Exercise prompt
Filter the entries below down to the lines that hold "symm".

Data shown
-- ==== Sys2Proof/Laws/Memory.lean ====
section
/-! SUPPORT. The data RAM: a read after a write, other offsets, and the canonical form (spec/20_memory.md R50). -/

namespace Sys2Proof.Machine

/-- A byte just written reads as the value written (R50). -/
@[simp] theorem Memory.read?_write_same (m : Memory) (o : Nat) (v : Byte) : (Memory.write m o v).read? o = some v := by
  induction m with
  | nil => simp [Memory.write, Memory.read?]
  | cons cell m ih =>
    obtain ⟨a, b⟩ := cell
    simp only [Memory.write]
    split
    · simp [Memory.read?]
    · split
      · simp [Memory.read?]
      · rename_i h₁ h₂
        simp [Memory.read?, Ne.symm h₂, ih]

/-- In a memory in canonical form, an offset below the first listed one is unwritten. -/
theorem Memory.read?_below (m : Memory) (a o : Nat) (b : Byte) (h : Memory.wf ((a, b) :: m) = true) (ho : o < a) :
    Memory.read? m o = none := by
  induction m generalizing a b with
  | nil => rfl
  | cons cell m ih =>
    obtain ⟨a', b'⟩ := cell
    simp only [Memory.wf, Bool.and_eq_true, decide_eq_true_eq] at h
    have hne : a' ≠ o := by omega
    simp [Memory.read?, hne, ih a' b' h.2 (by omega)]

/-- A write leaves every other offset as it was. -/
theorem Memory.read?_write_other (m : Memory) (o o' : Nat) (v : Byte) (h : o' ≠ o) :
    (Memory.write m o v).read? o' = Memory.read? m o' := by
  induction m with
  | nil => simp [Memory.write, Memory.read?, Ne.symm h]
  | cons cell m ih =>
    obtain ⟨a, b⟩ := cell
    simp only [Memory.write]
    split
    · simp [Memory.read?, Ne.symm h]
    · split
      · rename_i h₁ h₂
        subst h₂
        simp [Memory.read?, Ne.symm h]
      · simp [Memory.read?, ih]

/-- A write keeps the first listed offset above any bound it was above. -/
theorem Memory.wf_write_cons (m : Memory) (a o : Nat) (b v : Byte) (h : Memory.wf ((a, b) :: m) = true) (ho : a < o) :
    Memory.wf ((a, b) :: Memory.write m o v) = true := by
  induction m generalizing a b with
  | nil => simp [Memory.write, Memory.wf, ho]
  | cons cell m ih =>
    obtain ⟨a', b'⟩ := cell
    simp only [Memory.wf, Bool.and_eq_true, decide_eq_true_eq] at h
    simp only [Memory.write]
    split
    · simp [Memory.wf, h.2, *]
    · split
      · rename_i h₁ h₂
        subst h₂
        cases m with
        | nil => simp [Memory.wf, ho]
        | cons c m => simpa [Memory.wf, ho] using h.2
      · rename_i h₁ h₂
        simp [Memory.wf, h.1, ih a' b' h.2 (by omega)]

/-- A write keeps the canonical form. -/
theorem Memory.wf_write (m : Memory) (o : Nat) (v : Byte) (h : Memory.wf m = true) :
    Memory.wf (Memory.write m o v) = true := by
  cases m with
  | nil => rfl
  | cons cell m =>
    obtain ⟨a, b⟩ := cell
    simp only [Memory.write]
    split
    · simp [Memory.wf, *]
    · split
      · rename_i h₁ h₂
        subst h₂
        cases m with
        | nil => rfl
        | cons c m => simpa [Memory.wf] using h
      · exact Memory.wf_write_cons m a o b v h (by omega)

/-- A write to an existing offset lists existing offsets only. -/
theorem Memory.within_write (m : Memory) (cap o : Nat) (v : Byte) (h : Memory.within m cap = true) (ho : o < cap) :
    Memory.within (Memory.write m o v) cap = true := by
  induction m with
  | nil => simp [Memory.write, Memory.within, ho]
  | cons cell m ih =>
    obtain ⟨a, b⟩ := cell
    simp only [Memory.within, List.all_cons, Bool.and_eq_true, decide_eq_true_eq] at h ih ⊢
    simp only [Memory.write]
    split
    · simp [ho, h.1, h.2]
    · split
      · simp [ho, h.2]
      · simp [h.1, ih h.2]

/-- The copy of a write command keeps the canonical form. -/
theorem State.wf_writeWindow (s : State) (start : Word) (bs : List Byte) (i : Nat) (m : Memory) (h : m.wf = true) :
    (s.writeWindow start i bs m).wf = true := by
  induction bs generalizing i m with
  | nil => exact h
  | cons b bs ih => exact ih _ _ (Memory.wf_write m _ b h)

/-- Two memories in canonical form that read the same everywhere are the same list. -/
theorem Memory.eq_of_read?_eq (m m' : Memory) (h : Memory.wf m = true) (h' : Memory.wf m' = true)
    (hr : ∀ o, Memory.read? m o = Memory.read? m' o) : m = m' := by
  have tail_wf : ∀ (c : Host.Cell) (l : Memory), Memory.wf (c :: l) = true → Memory.wf l = true := by
    intro c l hl
    cases l with
    | nil => rfl
    | cons d l => simp only [Memory.wf, Bool.and_eq_true] at hl; exact hl.2
  have head_none : ∀ (a : Nat) (b : Byte) (l : Memory), Memory.wf ((a, b) :: l) = true → Memory.read? l a = none := by
    intro a b l hl
    cases l with
    | nil => rfl
    | cons d l =>
      obtain ⟨a', b'⟩ := d
      simp only [Memory.wf, Bool.and_eq_true, decide_eq_true_eq] at hl
      have hne : a' ≠ a := by omega
      simp [Memory.read?, hne, Memory.read?_below l a' a b' hl.2 hl.1]
  induction m generalizing m' with
  | nil =>
    cases m' with
    | nil => rfl
    | cons c l => have := hr c.1; simp [Memory.read?] at this
  | cons c l ih =>
    obtain ⟨a, b⟩ := c
    cases m' with
    | nil => have := hr a; simp [Memory.read?] at this
    | cons d l' =>
      obtain ⟨a', b'⟩ := d
      have haa : a = a' := by
        rcases Nat.lt_trichotomy a a' with hlt | heq | hgt
        · have := hr a
          simp [Memory.read?, Nat.ne_of_gt hlt, Memory.read?_below l' a' a b' h' hlt] at this
        · exact heq
        · have := hr a'
          simp [Memory.read?, Nat.ne_of_gt hgt, Memory.read?_below l a a' b h hgt] at this
      subst haa
      have hb : b = b' := by have := hr a; simpa [Memory.read?] using this
      subst hb
      congr 1
      refine ih l' (tail_wf _ l h) (tail_wf _ l' h') fun o => ?_
      by_cases ho : a = o
      · subst ho; rw [head_none a b l h, head_none a b l' h']
      · have := hr o; simpa [Memory.read?, ho] using this

end Sys2Proof.Machine
end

Exercise solution
        simp [Memory.read?, Ne.symm h₂, ih]
  | nil => simp [Memory.write, Memory.read?, Ne.symm h]
    · simp [Memory.read?, Ne.symm h]
        simp [Memory.read?, Ne.symm h]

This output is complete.